A method for accelerating hemostasis of an artery having a puncture after arterial catheterization, the catheterization using a catheter introducer, the method including the steps of inserting into an artery a catheter introducer prior to arterial catheterization, following arterial catheterization, introducing a hemostasis device into the catheter introducer, such that a forward end of the hemostasis device lies exterior of the artery adjacent a puncture in a wall of the artery, accelerating hemostasis by heating blood in the vicinity of the puncture, thereby shortening the time required for hemostasis and following hemostasis, removing the catheter introducer and hemostasis device from the patient. A method for monitoring the progress of hemostasis of an artery is also disclosed.

Description

FIELD OF THE INVENTION

The present invention relates to methods and apparatus for hemostasis following arterial catheterization.

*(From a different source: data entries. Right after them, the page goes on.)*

def aon : State := { devAt Dev.aon with clk := {ivl := 20000000} }
theorem witness_SupplyAndRom :
    (State.reset.dev = Dev.off) ∧
    (aon.dev = Dev.aon ∧ aon.clk.startAt + 10000000 ≤ aon.ivl) ∧
    (∀ (j : MboxJob), up.mbox = some j → j.writes = none) :=
  ⟨by decide +kernel,
   by decide +kernel,
   by decide +kernel⟩
def w1 := {devAt Dev.rom with start := {watchdogs := [0,0,0]}}
theorem witness_RomBoots :
    ((devAt Dev.rom).dev = Dev.rom ∧ (List.filter (fun w => decide ((devAt Dev.rom).ivl < w + 3600000000000)) (devAt Dev.rom).start.watchdogs).length < 3) ∧
    (w1.dev = Dev.rom ∧ 3 ≤ (List.filter (fun w => decide (w1.ivl < w + 3600000000000)) w1.start.watchdogs).length) :=
  ⟨by decide +kernel,
   by decide +kernel⟩
def bpre : List Byte := natLE 4 0x43584247 ++ natLE 4 0 ++ natLE 8 128 ++ natLE 8 0 ++ List.replicate 40 0 ++ natLE 2 0xFFFF ++ natLE 6 0 ++ natLE 8 7 ++ natLE 8 128 ++ natLE 8 0
def blob0 : List Byte := bpre ++ sha3 bpre
def nv : Nvm := { bytes := (blob0.zipIdx.map (fun e => (Area.blob + e.2, e.1))) }
def w2 := {devAt Dev.cfgCheck with nvmA := nv, nvmB := nv}
def w20 := {devAt Dev.cfgCheck with nvmB := nv}
theorem witness_LoadAndCheck :
    ((devAt Dev.load).dev = Dev.load) ∧
    ((devAt Dev.cfgCheck).dev = Dev.cfgCheck ∧ (blobTorn (devAt Dev.cfgCheck).nvmA.blobCopy false).isSome = true ∧ (blobTorn (devAt Dev.cfgCheck).nvmB.blobCopy false).isSome = true) ∧
    (w2.dev = Dev.cfgCheck ∧ blobTorn w2.nvmA.blobCopy false = none ∧ blobTorn w2.nvmB.blobCopy false = none ∧ false = decide (blobSeq w2.nvmA.blobCopy < blobSeq w2.nvmB.blobCopy)) ∧
    (w20.dev = Dev.cfgCheck ∧ blobTorn (w20.nvm true).blobCopy false = none ∧ (blobTorn (w20.nvm !true).blobCopy false).isSome = true) :=
  ⟨by decide +kernel,
   by decide +kernel,
   by decide +kernel,
   by decide +kernel⟩
def w3 := {devAt Dev.bringup with start := {items := [(2,5,0,0)]}}
def w4 := {devAt Dev.bringup with start := {ptpWaiting := true}}
def ptp : State := { sets (devAt Dev.bringup) [(F.netPortCfg_MODE,0,1),(F.netPortCfg_PTP_EN,0,1),(F.pwrDomStatus_STATE,2,3),(F.netPortStatus_UP0,0,1),(F.hubState_STATE,0,7)] with clk := { stepped := true} }
def w5 := {ptp with clk := {dev := 5}}
theorem witness_StartEnds :
    (((devAt Dev.bringup).wr F.hubCapTiles_PRESENT 0 0).dev = Dev.bringup ∧ ((devAt Dev.bringup).wr F.hubCapTiles_PRESENT 0 0).start.ptpWaiting = false ∧ ((devAt Dev.bringup).wr F.hubCapTiles_PRESENT 0 0).tilesPresent = 0) ∧
    (w3.dev = Dev.bringup ∧ w3.start.ptpWaiting = false ∧ w3.rel.held = [] ∧ (if (w3.bringReport { tiles := [], lanes := [] }).start.cold = true then { variant := (w3.bringReport { tiles := [], lanes := [] }).variant, regs := (w3.bringReport { tiles := [], lanes := [] }).regs, mem := [], ecc := [], cache := [], tlb := (w3.bringReport { tiles := [], lanes := [] }).tlb, beadMap := (w3.bringReport { tiles := [], lanes := [] }).beadMap, host := (w3.bringReport { tiles := [], lanes := [] }).host, nvmA := (w3.bringReport { tiles := [], lanes := [] }).nvmA, nvmB := (w3.bringReport { tiles := [], lanes := [] }).nvmB, life := (w3.bringReport { tiles := [], lanes := [] }).life, clk := (w3.bringReport { tiles := [], lanes := [] }).clk, pins := (w3.bringReport { tiles := [], lanes := [] }).pins, start := (w3.bringReport { tiles := [], lanes := [] }).start, mbox := (w3.bringReport { tiles := [], lanes := [] }).mbox, sec := (w3.bringReport { tiles := [], lanes := [] }).sec, ctxs := (w3.bringReport { tiles := [], lanes := [] }).ctxs, rings := (w3.bringReport { tiles := [], lanes := [] }).rings, served := (w3.bringReport { tiles := [], lanes := [] }).served, seedGens := (w3.bringReport { tiles := [], lanes := [] }).seedGens, pf0Reset := (w3.bringReport { tiles := [], lanes := [] }).pf0Reset, slots := (w3.bringReport { tiles := [], lanes := [] }).slots, queues := (w3.bringReport { tiles := [], lanes := [] }).queues, conns := (w3.bringReport { tiles := [], lanes := [] }).conns, net := (w3.bringReport { tiles := [], lanes := [] }).net, groups := (w3.bringReport { tiles := [], lanes := [] }).groups, grants := (w3.bringReport { tiles := [], lanes := [] }).grants, rwaits := (w3.bringReport { tiles := [], lanes := [] }).rwaits, brace := (w3.bringReport { tiles := [], lanes := [] }).brace, pwr := (w3.bringReport { tiles := [], lanes := [] }).pwr, rel := (w3.bringReport { tiles := [], lanes := [] }).rel, kfe := (w3.bringReport { tiles := [], lanes := [] }).kfe, msix := (w3.bringReport { tiles := [], lanes := [] }).msix, rate := (w3.bringReport { tiles := [], lanes := [] }).rate, out := (w3.bringReport { tiles := [], lanes := [] }).out, rdata := (w3.bringReport { tiles := [], lanes := [] }).rdata, nfree := (w3.bringReport { tiles := [], lanes := [] }).nfree, pending := (w3.bringReport { tiles := [], lanes := [] }).pending } else w3.bringReport { tiles := [], lanes := [] }).tilesPresent ≠ 0) ∧
    (w4.dev = Dev.bringup ∧ w4.start.ptpWaiting = true) ∧
    (ptp.ptpPort 0 = true ∧ (ptp.dev = Dev.bringup → ptp.start.ptpWaiting = true → ptp.holdFindings = [])) ∧
    (w5.ptpPort 0 = true ∧ (w5.dev = Dev.bringup → w5.start.ptpWaiting = true → w5.holdFindings = [])) :=
  ⟨by decide +kernel,
   by decide +kernel,
   by decide +kernel,
   by decide +kernel,
   by decide +kernel⟩
def w6 := {up with mem := [(5,1),(2^46+3,4)]}
theorem witness_WarmReset :
    ((Instr.pd01Loss = Instr.pd01Loss ∨ ∃ w, Instr.pd01Loss = Instr.watchdogRestart w) ∧ w6.canonical ∧ w6.mayRestart = true ∧ (∀ (j : MboxJob), w6.mbox = some j → j.writes = none)) ∧
    ((Instr.watchdogRestart WatchdogCause.secondCore = Instr.pd01Loss ∨ ∃ w, Instr.watchdogRestart WatchdogCause.secondCore = Instr.watchdogRestart w) ∧ w6.canonical ∧ w6.mayRestart = true ∧ (∀ (j : MboxJob), w6.mbox = some j → j.writes = none)) :=
  ⟨⟨(.inl rfl), (by unfold State.canonical; decide +kernel), by decide +kernel⟩,
   ⟨(.inr ⟨_, rfl⟩), (by unfold State.canonical; decide +kernel), by decide +kernel⟩⟩


end Start

namespace Power

def up1 : State := {up with pwr := {up.pwr with s1 := [3500000,4000000,3600000]}}
theorem witness_PowerSampleReading :
    (up.dev ≠ Dev.off) ∧
    (up1.dev ≠ Dev.off) :=
  ⟨by decide +kernel,
   by decide +kernel⟩
def w1 := {up with pwr := {therm := [(2,5)]}}
theorem witness_Thermal :
    (up.dev ≠ Dev.off) ∧
    (w1.dev ≠ Dev.off) ∧
    (up.dev ≠ Dev.off ∧ 110 ≤ 115) :=
  ⟨by decide +kernel,
   by decide +kernel,
   by decide +kernel⟩
def dom1 : State := {up with pwr := {idle := [(4,1000),(7,0)]}}
def st (d : Nat) : Nat := (dom1.stepTo d (dom1.ivl - if d = 4 then 1000 else 0)).getD 9
def dn : State := {up with pwr := {down := [(4,1),(6,0),(7,0)]}, mem := [(4,4)]}
def dirty : State := {dn with cache := [(3, {valid := 7, dirty := 2})]}
def wk : State := {(up.setDom 4 1) with pwr := {wake := [(4,100,1),(7,100,2),(6,100,2)]}}
def pk : State := sets up [(F.pwrPark_BUSY,0,1),(F.pwrPark_LEVEL,0,2)]
def atWork : State := {sets pk [(F.pwrPark_LEVEL,0,3)] with rings := [(64,{cmds := [{nop 1 with phase := .stalled, tiles := [3]}]})]}
theorem witness_DomainsAndParking :
    (dom1.serving = true ∧ dom1.domFitted 4 = true ∧ look dom1.pwr.down 4 = none ∧ look dom1.pwr.wake 4 = none ∧ look dom1.trackIdle.pwr.idle 4 = some 1000 ∧ dom1.stepTo 4 (dom1.ivl - 1000) = some (st 4)) ∧
    (dom1.serving = true ∧ dom1.domFitted 7 = true ∧ look dom1.pwr.down 7 = none ∧ look dom1.pwr.wake 7 = none ∧ look dom1.trackIdle.pwr.idle 7 = some 0 ∧ dom1.stepTo 7 (dom1.ivl - 0) = some (st 7)) ∧
    (look dn.pwr.down 4 = some 1 ∧ 1 < 4) ∧
    (look dirty.pwr.down 6 = some 0 ∧ 0 < 4) ∧
    (look dn.pwr.down 7 = some 0 ∧ 0 < 4) ∧
    (look wk.pwr.wake 4 = some (100, 1) ∧ look wk.pwr.down 4 = none) ∧
    (look wk.pwr.wake 4 = some (100, 1) ∧ look wk.pwr.down 4 = none ∧ 10 * wk.wakeNs 4 ≤ wk.ivl - 100 ∧ 1 < 2) ∧
    (look wk.pwr.wake 7 = some (100, 2) ∧ look wk.pwr.down 7 = none ∧ 10 * wk.wakeNs 7 ≤ wk.ivl - 100 ∧ 2 ≤ 2 ∧ isKfeDom 7 = true) ∧
    (look wk.pwr.wake 6 = some (100, 2) ∧ look wk.pwr.down 6 = none ∧ 10 * wk.wakeNs 6 ≤ wk.ivl - 100 ∧ 2 ≤ 2 ∧ isKfeDom 6 = false ∧ wk.rel.held = []) ∧
    (up.serving = true ∧ up.flag F.pwrPark_BUSY = false ∧ up.parkOk 1 = true) ∧
    (up.serving = true ∧ up.flag F.pwrPark_BUSY = false ∧ up.parkOk 0 = true) ∧
    ((up.wr F.pwrPark_CURRENT 0 2).serving = true ∧ (up.wr F.pwrPark_CURRENT 0 2).flag F.pwrPark_BUSY = false ∧ (up.wr F.pwrPark_CURRENT 0 2).parkOk 3 = true) ∧
    (pk.serving = true ∧ pk.flag F.pwrPark_BUSY = true ∧ pk.parkOk 1 = true) ∧
    (pk.flag F.pwrPark_BUSY = true ∧ pk.pwr.wake = [] ∧ pk.parkHeld = false) ∧
    (atWork.parkHeld = true) :=
  ⟨by decide +kernel,
   by decide +kernel,
   by decide +kernel,
   by decide +kernel,
   by decide +kernel,
   by decide +kernel,
   by decide +kernel,
   by decide +kernel,
   by decide +kernel,
   by decide +kernel,
   by decide +kernel,
   by decide +kernel,
   by decide +kernel,
   by decide +kernel,
   by decide +kernel⟩


end Power

namespace Braces
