-- ==== Sys2Proof/Machine/Encoder.lean ====
section
/-! DEFINITION. The division-engine commands `EINIT`, `EDATA`, `EFIN`, `RDCHK`, `RDACC` (spec/42_encoder.md) and the
step of the shift register, R71. -/

namespace Sys2Proof.Machine

/-- `lfsr_step(acc, d)` (R71), with the accumulator `acc[0 .. n-1]` and the coefficients `g[0 .. n-1]` as lists:
`t = (d + acc[n-1]) mod p`, then `acc'[j] = (acc[j-1] + p - gf_mul(t, g[j])) mod p`, where nothing is added for `j = 0`. -/
def State.lfsrStep (s : State) (g acc : List Nat) (d : Nat) : List Nat :=
  let t := (d + acc.getLastD 0) % s.p
  List.zipWith (fun prev c => (prev + s.p - s.gfMul t c) % s.p) (0 :: acc.dropLast) g

/-- The guarded negation of `EFIN`: `p - a` for a nonzero entry, 0 for 0 (R73). -/
def State.negate (s : State) (a : Nat) : Nat := if a ≠ 0 then s.p - a else 0

/-- `EINIT` clears `ACC[0 .. N-1]` and enters phase `ENCODING` (R70). -/
def execEinit (s : State) : Result :=
  command s (encode .einit) [s.needsGenerator] <|
  ifExists .acc s.accExists <|
  respond { s with acc := s.acc.writeFrom 0 (List.replicate s.n.toNat 0), phase := .encoding } 0

/-- `EDATA d` performs one division step with the data codeword `d` (R72). -/
def execEdata (d : Nat) (s : State) : Result :=
  command s (encode (.edata d)) [s.needsEncoding, (s.notFieldValue d, .range)] <|
  ifExists .acc s.accTopExists <|
  respond
    { s with acc := s.acc.writeFrom 0 (s.lfsrStep (s.g.span s.n.toNat) (s.acc.span s.n.toNat) d) } 0

/-- `EFIN` turns the remainder into the check codewords and enters phase `DONE` (R73). -/
def execEfin (s : State) : Result :=
  command s (encode .efin) [s.needsEncoding] <|
  ifExists .acc s.accExists <|
  respond
    { s with acc := s.acc.writeFrom 0 ((s.acc.span s.n.toNat).map s.negate), phase := .done } 0

/-- `RDCHK j` returns check codeword `j` (R74). -/
def execRdchk (j : Nat) (s : State) : Result :=
  command s (encode (.rdchk j)) [s.needsDone, (s.noAccEntry j, .range)] <|
  ifExists .acc (decide (j < Config.accDepth)) <|
  respond s (zext32 (s.acc.read j))

/-- `RDACC j` returns accumulator entry `j` in phase `ENCODING` or `DONE` (R75). -/
def execRdacc (j : Nat) (s : State) : Result :=
  command s (encode (.rdacc j)) [s.needsEncode, (s.noAccEntry j, .range)] <|
  ifExists .acc (decide (j < Config.accDepth)) <|
  respond s (zext32 (s.acc.read j))

end Sys2Proof.Machine
end

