/-! ## The check codewords (R76, R77) -/

/-- Every check codeword is a field value (R73, R77). -/
theorem encodeRs_lt (data : List Nat) : ∀ c ∈ s.encodeRs data, c < s.p := by
  intro c hc
  obtain ⟨a, ha, rfl⟩ := List.mem_map.1 (encodeRs_eq data ▸ hc)
  exact negate_lt (remainder_lt data a ha)

theorem length_encodeRs (hn : 1 ≤ s.n.toNat) (data : List Nat) : (s.encodeRs data).length = s.n.toNat := by
  rw [encodeRs_eq, List.length_map, length_remainder hn]

/-- Settles O40: `ENCODE` leaves the check codewords, and these complete the data to a multiple of the generator. -/
theorem encodeGivesAMultipleOfTheGenerator : Obligations.EncodeGivesAMultipleOfTheGenerator := by
  intro s data hs hok hgv hd
  obtain ⟨acc, hrun, hacc⟩ := execAll_encode hs hok hgv hd
  refine ⟨acc, hrun, fun j hj => hacc.toNat_read_lt (encodeRs_lt data) hj, hacc.other, ?_⟩
  rw [hacc.coeffPoly_eq]
  exact generatorPoly_dvd_codeword hs hgv data

/-- Settles O41: `ENCODE` leaves in the accumulator what the loop of R77 returns. -/
theorem encodeIsEncodeRs : Obligations.EncodeIsEncodeRs := by
  intro s data hs hok hgv hd
  obtain ⟨acc, hrun, hacc⟩ := execAll_encode hs hok hgv hd
  exact ⟨_, hrun, hacc.span, length_encodeRs (hs.length_range (.inl hgv)).1 data, encodeRs_lt data⟩

end Sys2Proof.Machine
end

section
/-! PROOFS. R82: `RST` puts the block in its reset state, and no other command leaves the halt. -/

namespace Sys2Proof.Machine

/-- No command but `RST` has an effect on `ERR` (R82, R113). -/
theorem effectOf_err {i : Instr} (hi : i ≠ .rst) (s : State) : (effectOf i s).err = s.err := by
  cases i with
  | rst => exact absurd rfl hi
  | gpush v => exact State.advanceLoad_err _
  | nop | rdr | bfld | gmul | rdlog | rdpow | bgen | gload | rdg | einit | edata | efin | rdchk | rdacc => rfl

/-- A command other than `RST` leaves a halted block halted: an answer keeps `ERR`, no second error is taken, and an
effect does not touch `ERR` (R112, R113). -/
theorem exec_keeps_halt {i : Instr} (hi : i ≠ .rst) {s t : State} (hs : s.err ≠ .ok) (h : exec i s = .next t) :
    t.err = s.err := by
  obtain ⟨-, rfl⟩ | ⟨hok, -⟩ | ⟨-, rfl⟩ := exec_next h
  · exact State.answer_err ..
  · exact absurd hok hs
  · exact effectOf_err hi s

/-- Settles O20: the storage left open is the storage before `RST`, and every other command keeps the halt. -/
theorem rstResetsEveryRegister : Obligations.RstResetsEveryRegister := by
  refine ⟨fun s => ⟨s.log, s.pow, s.g, s.acc, rfl⟩, fun i s t hs h ht => ?_⟩
  by_contra hi
  exact hs (exec_keeps_halt hi hs h ▸ ht)

end Sys2Proof.Machine
end

section
/-! PROOFS. A word that decodes is the word of its command (R40, R43, R47): the decoder reads each operand as it stands
and finds 0 in each field that the command does not use, which is what the encoder writes there. -/

namespace Sys2Proof

variable {op : BitVec 8} {a b : BitVec 12} {i : Instr}

theorem encode_of_noOperand {c : Instr} (hop : opcode c = op) (hargs : c.operands = [])
    (h : noOperand a b c = .ok i) : encode i = commandWord op a b := by
  unfold noOperand at h
  split at h
  · rename_i hzero
    obtain ⟨rfl, rfl⟩ := hzero
    cases h
    simp [encode, operandA, operandB, hop, hargs]
  · cases h

theorem encode_of_oneOperand {c : Nat → Instr} (hop : ∀ x, opcode (c x) = op) (hargs : ∀ x, (c x).operands = [x])
    (h : oneOperand a b c = .ok i) : encode i = commandWord op a b := by
  unfold oneOperand at h
  split at h
  · rename_i hzero
    subst hzero
    cases h
    simp [encode, operandA, operandB, hop, hargs]
  · cases h

theorem encode_of_twoOperands {c : Nat → Nat → Instr} (hop : ∀ x y, opcode (c x y) = op)
    (hargs : ∀ x y, (c x y).operands = [x, y]) (h : twoOperands a b c = .ok i) :
    encode i = commandWord op a b := by
  cases h
  simp [encode, operandA, operandB, hop, hargs]

/-- The decoder loses no bit of the three fields. -/
theorem encode_of_decodeFields (h : decodeFields op a b = .ok i) : encode i = commandWord op a b := by
  unfold decodeFields at h
  split at h
  case h_1 | h_2 | h_12 | h_14 => exact encode_of_noOperand rfl rfl h
  case h_4 | h_5 => exact encode_of_twoOperands (fun _ _ => rfl) (fun _ _ => rfl) h
  case h_17 => cases h
  all_goals exact encode_of_oneOperand (fun _ => rfl) (fun _ => rfl) h -- the ten commands with the one operand `A`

BACKGROUND OF THE INVENTION

Various techniques are known for arterial catheterization. Following arterial catheterization, it is necessary to promote hemostasis quickly and without undue hardship for the patient.
Applicant's U.S. Pat. Nos. 5,728,134 and 6,048,358, and published PCT Applications WO 98/11830 and WO 00/02488 describe methods and apparatus for hemostasis which greatly simplify hemostasis and thus greatly reduce patient discomfort following arterial catheterization. These patent documents, the disclosures of which are hereby incorporated by reference, and the prior art referenced therein are considered to represent the state of the art.

SUMMARY OF THE INVENTION

The present invention seeks to provide improved apparatus and techniques for measuring the progress of and accelerating hemostasis.
There is thus provided in accordance with a preferred embodiment of the present invention a method for monitoring the progress of hemostasis of an artery having a puncture after arterial catheterization, the catheterization using a catheter introducer, the method including the steps of inserting into an artery a catheter introducer prior to arterial catheterization, following arterial catheterization, introducing a hemostasis device into the catheter introducer, such that a forward end of the hemostasis device lies exterior of the artery adjacent a puncture in a wall of the artery, during hemostasis, measuring the heat conductivity of blood in the vicinity of the puncture, thereby to provide an output indication of the progress of hemostasis and following hemostasis, removing the catheter introducer and the hemostasis device from the patient.
Preferably, the method also includes inflating a balloon attached to the catheter introducer to block the puncture, prior to the introducing a hemostasis device. Additionally, the removing the catheter introducer also includes deflating the balloon prior to removing the catheter introducer.
There is also provided in accordance with another preferred embodiment of the present invention a method for accelerating hemostasis of an artery having a puncture after arterial catheterization, the catheterization using a catheter introducer, the method including the steps of inserting into an artery a catheter introducer prior to arterial catheterization, following arterial catheterization, introducing a hemostasis device into the catheter introducer, such that a forward end of the hemostasis device lies exterior of the artery adjacent a puncture in a wall of the artery, accelerating hemostasis by heating blood in the vicinity of the puncture, thereby shortening the time required for hemostasis and following hemostasis, removing the catheter introducer and hemostasis device from the patient.
In accordance with another preferred embodiment of the present invention the method also includes inflating a balloon attached to the catheter introducer to block the puncture, prior to the introducing a hemostasis device. Additionally, the removing the catheter introducer also includes deflating the balloon prior to removing the catheter introducer.
Alternatively or additionally, the method also includes measuring the heat conductivity of blood in the vicinity of the puncture during hemostasis, thereby to provide an output indication of the progress of hemostasis.
There is further provided in accordance with still another preferred embodiment of the present invention a hemostasis device including a resistance element, disposed at a forward end of the hemostasis device, a resistance sensor and a resistance indicator, operative to provide an indication of the resistance at the resistance sensor.
In accordance with another preferred embodiment of the present invention, the hemostasis device also includes a power supply serially connected to the resistance element, the resistance sensor and the resistance indicator. Preferably, the power supply is operative to supply a high level current to the resistance element. Alternatively, the power supply is operative to supply a low level current to the resistance sensor.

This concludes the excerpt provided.